Cyber criminals are increasingly targeting Linux servers and cloud infrastructure to launch ransomware campaigns, cryptojacking attacks and other illicit activity – and many organisations are leaving themselves open to attacks because Linux infrastructure is misconfigured or poorly managed.
Analysis from cybersecurity researchers at VMware warns that malware targeting Linux-based systems is increasing in volume and complexity, while there’s also a lack of focus on managing and detecting threats against them. This comes after an increase in the use of enterprises relying on cloud-based services because of the rise of hybrid working, with Linux the most common operating system in these environments.
That rise has opened new avenues that cyber criminals can exploit to compromise enterprise networks, as detailed by the research paper, including ransomware and cryptojacking attacks tailored to target Linux servers in environments that might not be as strictly monitored as those running Windows.
These attacks are designed for maximum impact, as the cyber criminals look to compromise as much as the network as possible before triggering the encryption process and ultimately demanding a ransom for the decryption key.
The report warns that ransomware has evolved to target Linux host images used to spin up workloads in virtualised environments, enabling the attackers to simultaneously encrypt vast swathes of the network and make incident response more difficult. The attacks on cloud environments also result in attackers stealing information from servers, which they threaten to publish if they’re not paid a ransom.
Ransomware families that have been seen targeting Linux servers in attacks include REvil, DarkSide and Defray777 and it’s likely that new forms of ransomware will appear that also target Linux.
Cryptojacking and other malware attacks are also increasingly targeting Linux servers. Cryptojacking malware steals processing power from CPUs and servers in order to mine for cryptocurrency.
The attacks against all operating systems often go undetected. While cryptojackers are using up energy and potentially slowing down systems, it’s usually not a noticeable enough drain to cause significant disruption.
The most common application used to mine for Monero is the open-source XMRig miner and many of these are being placed on Linux servers. If the Linux environment isn’t being correctly monitored, cryptojacking can easily go undetected and cyber criminals know this.
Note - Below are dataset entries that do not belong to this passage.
-- ==== Sys2Proof/Machine/Copies.lean ====
section
/-!
DEFINITION. The translation that an engine of a core makes for itself, and the copy engine (19_copy_rings R330 to R337,
09_full_empty R186).
-/
namespace Sys2Proof.Machine

/-! ### An engine's own accesses (R333, R343, R367, R368) -/

/-- What an engine finds at an address. -/
inductive Found
  | go (e : TlbEntry) (pa : Nat)
  | stop (x : Stop)
  /-- It waits in the translation service. -/
  | wait
  /-- No TLB holds the page: a miss (R333). -/
  | miss
  /-- A write to a duplicated page, which must be collapsed first (R150). -/
  | collapse
deriving DecidableEq, Repr

/-- A stop with a cause and an address. -/
def stopAt (cause : BitVec 8) (a : Nat) : Stop := { cause := cause, info := 0, faddr := BitVec.ofNat 64 a }
/-- The checks of an engine's access, in the order of R135; a locality fault is performed remotely. -/
def State.find (s : State) (c : Nat) (lid : BitVec 32) (va : Word) (wr : Bool) : Found :=
  if 2 ^ 56 ≤ va.toNat ∨ (s.core c).misses.contains (va, true) = true then .stop (stopAt 0x05 va.toNat)
  else if (s.core c).misses.contains (va, false) then .wait
  else
    match s.lookup c (s.core c).space va.toNat with
    | none => if (s.launchOf lid).isNone then .stop (stopAt 0x05 va.toNat) else .miss
    | some e =>
      let pa := e.pbase + va.toNat % e.bytes
      let ctl : Bool := match placeOf (offOf pa) with | .control _ => !isSvc c | _ => false
      if (!wr && !attrR e.attr) || (wr && !attrW e.attr) || ctl then .stop (stopAt 0x04 va.toNat)
      else if wr && attrD e.attr then .collapse
      else if s.unreachable pa then .stop (stopAt 0x14 (wordOf pa))
      else if pkgOf pa = s.pkgId ∧ placeOf (offOf pa) = .unassigned then .stop (stopAt 0x14 (wordOf pa))
      else .go e pa
/-- An engine waits for an address in the translation service: for a walk, or for a page (R138, R148, R150, R333). -/
def State.engineWait (s : State) (c : Nat) (va : Word) (due : Nat) (ev : Instr) : State :=
  ((s.modCore c fun k => { k with misses := k.misses ++ [(va, false)] }).enqueue due c .low s.nextId ev).bumpId
/-- Ask for the walk of a page. -/
def State.askWalk (s : State) (c : Nat) (va : Word) : State :=
  (s.engineWait c va (s.tick + s.delay 120) (.translationRequest c .low va)).delayed
/-- Ask for the collapse of a duplicated page (R150). -/
def State.askCollapse (s : State) (c : Nat) (va : Word) : State :=
  s.engineWait c va s.tick (.tokenRequest (.collapse c .low va.toNat))
/-- Ask for the move of a page to the device (R148). -/
def State.askDevice (s : State) (c : Nat) (va : Word) : State :=
  s.engineWait c va s.tick (.tokenRequest (.toDevice c .low va.toNat))
/-- An engine goes to an address: it uses the entry, or asks for what it has to wait for, or learns why it cannot have it. -/
def State.follow (s : State) (c : Nat) (va : Word) : Found → Found × State
  | .go e pa => (.go e pa, s.useEntry c e)
  | .stop x => (.stop x, s.modCore c fun k => { k with misses := k.misses.filter fun m => m.1 != va })
  | .wait => (.wait, s)
  | .miss => (.wait, s.askWalk c va)
  | .collapse => (.wait, s.askCollapse c va)
/-- The same, with the checks. -/
def State.reach (s : State) (c : Nat) (lid : BitVec 32) (va : Word) (wr : Bool) : Found × State :=
  s.follow c va (s.find c lid va wr)

/-! ### Accesses of engines from issue to answer (R41, R161, R202, R435) -/

/-- The number under which the accesses of an engine of a core go: the writes of a copy by its id, 8 the accumulator queue, 9 a
fold, 10 + h a ring, 18 the reads of the copy of id 0, and so on. -/
def unitKey (c u : Nat) : Nat := 2 ^ 62 + 32 * c + u
/-- The number under which the distributors' accesses for a launch go, from the package master (R87). -/
def distKey (lid : BitVec 32) : Nat := 2 ^ 63 + lid.toNat
/-- An access of an engine leaves its core, as a firing's does: it is performed as it comes to its agent, and answered. With `back` the
engine collects the answer. -/
def State.engineSend (s : State) (c key : Nat) (e : TlbEntry) (va : Word) (pa : Nat) (op : AccOp) (back : Bool) : State :=
  let ag := s.agentOf e.attr pa
  let a : Access :=
    { id := s.nextId, core := c, prio := .low, fid := key, op := op, va := va, pa := pa, key := s.keyFor pa, agent := ag,
      tr := attrT e.attr, dst := none, st := none, grp := back, back := none, ent := e, acq := false, rel := none,
      remote := accPure op && !(ag == .l1), reg := none, sent := s.tick, late := false, miss := false, gone := false, told := [],
      ans := none }
  (({ s with accesses := s.accesses ++ [a] }.bumpId).delayed).enqueue (s.tick + s.arriveTime c ag pa op) c .low a.id .accessArrive
/-- An access of an engine: a read is collected. -/
def State.engineAsk (s : State) (c key : Nat) (e : TlbEntry) (va : Word) (pa : Nat) (op : AccOp) : State :=
  s.engineSend c key e va pa op (decide (op = .fetch))
/-- What an engine's read of a word has brought: none where it is not asked for. -/
def State.engineGot (s : State) (key pa : Nat) : Option (Option Answer) :=
  (s.accesses.find? fun a => a.fid == key && a.grp && a.pa == pa).map (·.back)
/-- Whether every write of an engine is acknowledged. -/
def State.acked (s : State) (key : Nat) : Bool := !(s.accesses.any fun a => a.fid == key && !a.grp)
/-- `n` bytes at an address, within the word that an answer brings, with the word's bit; or why not (R29, R404). -/
def answerBytes (pa n : Nat) : Answer → Except Stop (Nat × Bool)
  | .word v full => .ok (v.toNat / 2 ^ (8 * (pa % 8)) % 2 ^ (8 * n), full)
  | .parity row => .error { cause := 0x0E, info := BitVec.ofNat 48 row, faddr := 0 }
  | _ => .error (stopAt 0x14 (wordOf pa))
/-- `n` bytes at an address that an engine reads, within a word: their data and the word's bit, or why not; none means that the read is on
its way. -/
def State.engineRead (s : State) (c key : Nat) (va : Word) (e : TlbEntry) (pa n : Nat) :
    Option (Except Stop (Nat × Bool)) × State :=
  match s.engineGot key (wordOf pa) with
  | none => (none, s.engineAsk c key e va (wordOf pa) .fetch)
  | some none => (none, s)
  | some (some a) => (some (answerBytes pa n a), s)
/-- An engine writes a word and treats its bit, in one step: set as `full` says, or left alone (R168, R186); code goes into a store as a
code store (R333). -/
def State.engineWrite (s : State) (c key : Nat) (va : Word) (e : TlbEntry) (pa : Nat) (v : Word) (full : Option Bool) : State :=
  s.engineAsk c key e va pa (match placeOf (offOf pa) with | .istore .. => .store .d v | _ => .put v full)
/-- An engine sets a word empty (R186, R343). -/
def State.engineEmpty (s : State) (c key : Nat) (va : Word) (e : TlbEntry) (pa : Nat) : State := s.engineAsk c key e va pa .clear
/-- The first of some addresses that an engine cannot go to now, and why. -/
def State.firstStuck (s : State) (c : Nat) (lid : BitVec 32) (wr : Bool) (l : List Word) : Option (Word × Found) :=
  l.findSome? fun a => match s.find c lid a wr with | .go .. => none | f => some (a, f)

/-! ### The words of a copy (R331) -/

/-- Destination words in a row of the destination. -/
def Copy.perRow (x : Copy) : Nat := (if x.tr then x.rows else x.cols) * x.esz.bytes / 8
/-- Rows of the destination. -/
def Copy.destRows (x : Copy) : Nat := if x.tr then x.cols else x.rows
/-- Destination words. -/
def Copy.count (x : Copy) : Nat := x.destRows * x.perRow
/-- An address some bytes on. -/
def addrPlus (a : Word) (i : Int) : Word := a + BitVec.ofInt 64 i
/-- Address of a destination word. -/
def Copy.destAt (x : Copy) (n : Nat) : Word :=
  addrPlus x.dst ((n / x.perRow : Nat) * x.dstr + 8 * (n % x.perRow : Nat))
/-- The index of the `n`th destination word in ascending address order (R332, R333). -/
def Copy.index (x : Copy) (n : Nat) : Nat :=
  if 0 ≤ x.dstr then n else (x.destRows - 1 - n / x.perRow) * x.perRow + n % x.perRow
/-- The destination words in ascending address order (R332). -/
def Copy.rising (x : Copy) (n : Nat) : Word := x.destAt (x.index n)
/-- The source elements of a destination word, lowest first: addresses, each of `esz` bytes under a transpose, else one
whole word. -/
def Copy.sources (x : Copy) (n : Nat) : List Word :=
  if x.tr then
    let k := 8 / x.esz.bytes
    (List.range k).map fun i =>
      addrPlus x.src ((n % x.perRow * k + i : Nat) * x.sstr + (n / x.perRow * x.esz.bytes : Nat))
  else [addrPlus x.src ((n / x.perRow : Nat) * x.sstr + 8 * (n % x.perRow : Nat))]
/-- Bytes of a source element. -/
def Copy.elemBytes (x : Copy) : Nat := if x.tr then x.esz.bytes else 8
“Cyber criminals are dramatically expanding their scope and adding malware that targets Linux-based operating systems to their attack toolkit in order to maximize their impact with as little effort as possible,” said Giovanni Vigna, senior director of threat intelligence at VMware. Rather than infecting a PC and then navigating to a higher value target, cyber criminals have realised that compromising a single server can deliver a massive payoff.
Many of the cyberattacks targeting Linux environments are still relatively unsophisticated when compared with equivalent attacks targeting Windows systems – that means that with the correct approach to monitoring and securing Linux-based systems, many of these attacks can be prevented.
That includes cybersecurity hygiene procedures such as ensuring default passwords aren’t in use and avoiding sharing one account across multiple users.
“Focus on the basics. The fact is that most adversaries are not super advanced,” said Brian Baskin, manager of threat research at VMware.
“They’re not looking for unique exploits, they’re looking for the general open vulnerabilities and misconfigurations. Focus on those before you start focusing on zero-day attacks and new vulnerabilities – make sure you’ve got the basics covered first,” he added.